Spiral cine displacement encoded stimulated echo was used to calculate myocardial
strain. Comprehensive 2D echocardiograms with speckle tracking, cardiopulmonary exercise
testing, and brain natriuretic peptide levels were also obtained. In patients with
HFpEF, mean left ventricular EF was 61% ± 9% and left ventricular mass index 45 ±
12 g/m2. Compared with controls, HFpEF patients had reduced global MPR (2.29 ± 0.64 vs 3.38
± 0.76, p = 0.002) and VO2 max (16.5 ± 6.8 vs 30.9 ± 7.7 ml/kg min, p <0.001) whereas extracellular volume (0.29
± 0.04 vs 0.25 ± 0.04, p = 0.02), pulmonary artery systolic pressure (35.4 ± 13.7
vs 22.3 ± 5.4 mm Hg, p = 0.004), and average E/e’ (15.0 ± 7.6 vs 8.6 ± 2.0, p = 0.005)

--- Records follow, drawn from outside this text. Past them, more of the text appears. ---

/-- CMP_MAP, CMP_LO_ON, CMP_HI_ON and CMP_DISAGREE follow the comparators, with the record CMP_DISAGREE. -/
def State.cmpShow (s : State) (c : Nat) : State :=
  let x := s.chan c
  let lo := x.lo.rail true || x.lo.rail false
  let hi := x.hi.rail true || x.hi.rail false
  let dis := x.lo.dis || x.hi.dis
  let s := if dis && !s.bt (Anc.chStatus c) 15 then
      s.reportDeck 0x0817 6 c [x.lo.isl.toNat + x.hi.isl.toNat * 2, x.lo.card.toNat + x.hi.card.toNat * 2] else s
  let s := (s.setMapBit (Anc.cmpMap 0) (2 * c) lo).setMapBit (Anc.cmpMap 0) (2 * c + 1) hi
  ((s.sb (Anc.chStatus c) 15 dis).sb (Anc.chStatus c) 20 lo).sb (Anc.chStatus c) 21 hi
/-- The comparators after a change: on a new value and the island's reading of it, or on validity alone. -/
def State.ancCmp (s : State) (c : Nat) (ev : Option (Nat × Nat)) : State :=
  let thr := s.rn (Anc.cmpHyst c)
  let f (hi : Bool) (en : Bool) (lim : Nat) (x : CmpRun) : CmpRun :=
    if en = false then {}
    else if s.bt (Anc.chStatus c) 8 = false then x.noValue (!s.bt (Anc.cmpCfg c) 2)
    else match ev with
      | some (v, isl) => x.eval hi v isl lim thr
      | none => x
  (s.modChan c (fun x => { x with
    lo := f false (s.bt (Anc.cmpCfg c) 0) (s.rn (Anc.cmpLo c)) x.lo
    hi := f true (s.bt (Anc.cmpCfg c) 1) (s.rn (Anc.cmpHi c)) x.hi })).cmpShow c

/-! ### Quality (R237-R241) -/

/-- The ends of a temperature mode's standard range (R228). -/
def tempRange (m sensor : Nat) : Nat × Nat :=
  if m = 4 then (if sensor = 3 then (0xC2700000, 0x437A0000) else (0xC3480000, 0x44548000))
  else ((Config.tcLo sensor).toNat, (Config.tcHi sensor).toNat)
/-- The quality that the value alone gives (R238-R240): `old` is the quality before, for the ends of an alarm. -/
def valueQuality (m sensor : Nat) (ne43 : Bool) (old v : Nat) : Nat :=
  let a := b32abs v
  let neg := decide (2 ^ 31 ≤ v)
  if m = 1 then
    (if f32.lt 0x41400000 a then 6 else if f32.lt 0x41280000 a then (if neg then 1 else 2) else 0)
  else if m = 2 ∨ m = 3 then
    (if ne43 then
      (if f32.le v 0x40666666 || (decide (old = 3) && f32.le v 0x4069999A) then 3
       else if f32.le 0x41A80000 v || (decide (old = 4) && f32.le 0x41A7999A v) then 4
       else if f32.lt v 0x40733333 then 1
       else if f32.lt 0x41A40000 v then 2 else 0)
     else if f32.lt 0x41C80000 v then 6 else if f32.lt 0x41C00000 v then 2 else 0)
  else if m = 5 then
    (if f32.lt 0x45834000 v then 5 else if f32.lt 0x457A0000 v then 2 else 0)
  else
    let r := tempRange m sensor
    if m = 4 ∧ f32.lt (f32.add r.2 0x41200000) v then 5
    else if m = 4 ∧ f32.lt v (f32.sub r.1 0x41200000) then 14
    else if f32.lt r.2 v && f32.le v (f32.add r.2 0x41200000) then 2
    else if f32.lt v r.1 && f32.le (f32.sub r.1 0x41200000) v then 1 else 0
/-- The first code of R237 that applies. -/
def State.ancQuality (s : State) (c : Nat) : Nat :=
  let m := s.ancMode c
  let st := s.chState c
  let x := s.chan c
  if st = 0 then 9
  else if m = 0 then 12
  else if st = 4 then 8
  else if x.islFault then 10
  else if s.ancCalBad c then 11
  else if st = 2 then 7
  else if x.shunt || x.exLimit || x.clamp then 6
  else if ancOutput m then 0
  else
    let q := valueQuality m (s.fd (Anc.chCfg c) 6 4) (s.bt (Anc.chCfg c) 16) (s.fd (Anc.chStatus c) 7 4) (s.rn (Anc.value c))
    if q = 6 then 6
    else if m = 6 ∧ x.cjcBad ∧ s.bt (Anc.chCfg c) 18 = false then 13
    else if m = 6 ∧ x.openTc then 5
    else if (m = 4 ∨ m = 5) ∧ x.openWire then 5
    else q
/-- QUALITY and VALID follow, with the counts and records of an entry (R263, R264). DEDUCED: note 85. -/
def State.setQuality (s : State) (c q : Nat) : State :=
  let old := s.fd (Anc.chStatus c) 7 4
  let s := (s.fw (Anc.chStatus c) 7 4 q).sb (Anc.chStatus c) 8 (decide (q ≤ 2))
  if q = old then s
  else if q = 3 ∨ q = 4 then (s.satF (Anc.chCounts c) 15 0 1).reportDeck 0x0811 6 c [q, s.rn (Anc.value c)]
  else if q = 5 ∨ q = 14 then (s.satF (Anc.chCounts c) 31 16 1).reportDeck 0x0812 6 c [q, s.rn (Anc.value c)]
  else if q = 6 then (s.satF (Anc.chCounts c) 31 16 1).reportDeck 0x0813 6 c [s.ancMode c]
  else s
/-- The channel's unit of the I/O image (R328). -/
def State.ancImage (s : State) (c : Nat) : State :=
  s.image (16 * c) [s.rn (Anc.value c), s.rn (Anc.chStatus c), s.rn (Anc.valueT c), s.rn (Anc.readback c)]
/-- Quality, comparators, condition and I/O image after a change of the channel. -/
def State.ancRefresh (s : State) (c : Nat) (ev : Option (Nat × Nat)) : State :=
  ((((s.setQuality c (s.ancQuality c)).ancCmp c ev).chanShow c)).ancImage c

/-! ### Outputs (R242-R250) -/

/-- The limits of an output mode's range (R228). DEDUCED: note 85. -/
def outRange (m : Nat) : Nat × Nat :=
  if m = 9 then (0xC1280000, 0x41280000) else if m = 8 then (0x40600000, 0x41C00000) else (0, 0x41C00000)
/-- A value set into a range. -/
def b32into (v lo hi : Nat) : Nat := eMin (eMax v lo) hi
/-- The NE 43 level that ALARM_DIR names (R245). -/
def State.alarmLevel (s : State) (c : Nat) : Nat := if s.bt (Anc.chCfg c) 17 then 0x41AC0000 else 0x40600000
/-- The output takes a value: an active one at once, a passive one at its next update (R244); ALARM_DRIVEN follows: `alarm`
for an NE 43 level or SAFE_VALUE (R245). DEDUCED: note 87. -/
def State.ancTake (s : State) (c v : Nat) (alarm : Bool) : State :=
  let s := s.sb (Anc.chStatus c) 12 alarm
  if s.ancMode c = 8 then s.modChan c (fun x => { x with target := v, frameLost := false })
  else s.modChan c (fun x => { x with applied := v, target := v })
/-- The value of an output in SETTLING, and until its first command (R247, R256). -/
def State.ancRest (s : State) (c : Nat) : Nat := if s.ancMode c = 8 then 0x40600000 else 0
/-- The channel goes to that value at once (R256, R262). -/
def State.ancPut (s : State) (c : Nat) : State :=
  let v := s.ancRest c
  ((s.sb (Anc.chStatus c) 12 false).fw (Anc.chStatus c) 17 16 0).modChan c (fun x => { x with
    applied := v
    target := v
    falling := false
    frameLost := false
    passive := decide (s.ancMode c = 8) })
/-- The value with the user calibration (R260). -/
def State.ancDrive (s : State) (c u : Nat) (alarm : Bool) : State :=
  s.ancTake c (f32.div (f32.sub u (s.rn (Anc.userOffset c))) (s.rn (Anc.userGain c))) alarm
/-- SAFE_VALUE, limited by the mode's range alone (R243). -/
def State.ancSafe (s : State) (c : Nat) : Nat :=
  let r := outRange (s.ancMode c)
  b32into (s.rn (Anc.safeValue c)) r.1 r.2
/-- A channel's output drives its value while it is ACTIVE. -/
def State.ancApply (s : State) (c u : Nat) (alarm : Bool) : State := if s.chState c = 3 then s.ancDrive c u alarm else s
/-- The action of a missing command (R245). -/
def State.ancMissAct (s : State) (c : Nat) : State :=
  let a := s.fd (Anc.chCfg c) 21 20
  if a = 2 then s
  else s.ancApply c (if a = 1 ∨ s.ancMode c = 9 then s.ancSafe c else s.alarmLevel c) true
/-- An output that becomes ACTIVE drives its latest accepted command, or the action of a missing one (R245, R256); HOLD keeps
the latest accepted command, and one that never had any stays at rest (R247). -/
def State.ancResume (s : State) (c : Nat) : State :=
  if ancOutput (s.ancMode c) = false ∨ s.chState c ≠ 3 then s
  else if s.bt (Anc.chStatus c) 11 ∧ s.fd (Anc.chCfg c) 21 20 ≠ 2 then s.ancMissAct c
  else match (s.chan c).cmd with
    | some v => s.ancDrive c v false
    | none => s.ancTake c (s.ancRest c) false
/-- The command is missing: CMD_MISSING, its record and action (R245). DEDUCED: note 88. -/
def State.ancMissing (s : State) (c : Nat) : State :=
  if s.bt (Anc.chStatus c) 11 then s
  else
    let s := (s.sb (Anc.chStatus c) 11 true).reportDeck 0x0816 6 c [s.fd (Anc.chCfg c) 21 20]
    ((s.ancMissAct c).chanShow c).ancImage c
/-- An output command from the owner (R242-R244): missing at once when non-finite or coast-marked, else limited and
taken. -/
def State.ancCommand (s : State) (c : Nat) (w : Nat) (coast : Bool) : State :=
  if ancOutput (s.ancMode c) = false ∨ s.chState c = 4 then s
  else if coast || !f32.finite w then s.ancMissing c
  else
    let r := outRange (s.ancMode c)
    let u := b32into w (s.rn (Anc.outLo c)) (s.rn (Anc.outHi c))
    let v := b32into u r.1 r.2
    let s := (s.sb (Anc.chStatus c) 11 false).sb (Anc.chStatus c) 13 (!f32.eq u w || !f32.eq v u)
    let s := s.modChan c (fun x => { x with cmd := some v, cmdT := s.fieldNow (c / 16) })
    ((s.ancApply c v false).chanShow c).ancImage c
/-- MISS_US, held within its range (R245). DEDUCED: note 88. -/
def State.missNs (s : State) (c : Nat) : Nat := clampNat 10 16000000 (s.fd (Anc.chTiming c) 23 0) * 1000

were increased. Displacement encoded stimulated echo peak systolic circumferential
strain (p = 0.60) as well as echocardiographic derived global longitudinal strain
(p = 0.07) were similar between both groups. The prevalence of CMD, defined as global
MPR <2.5, in the HFpEF group was 69%. In conclusion, HFpEF patients have a high prevalence
of CMD and diffuse fibrosis. These parameters may be useful clinical end points for
future therapeutic trials.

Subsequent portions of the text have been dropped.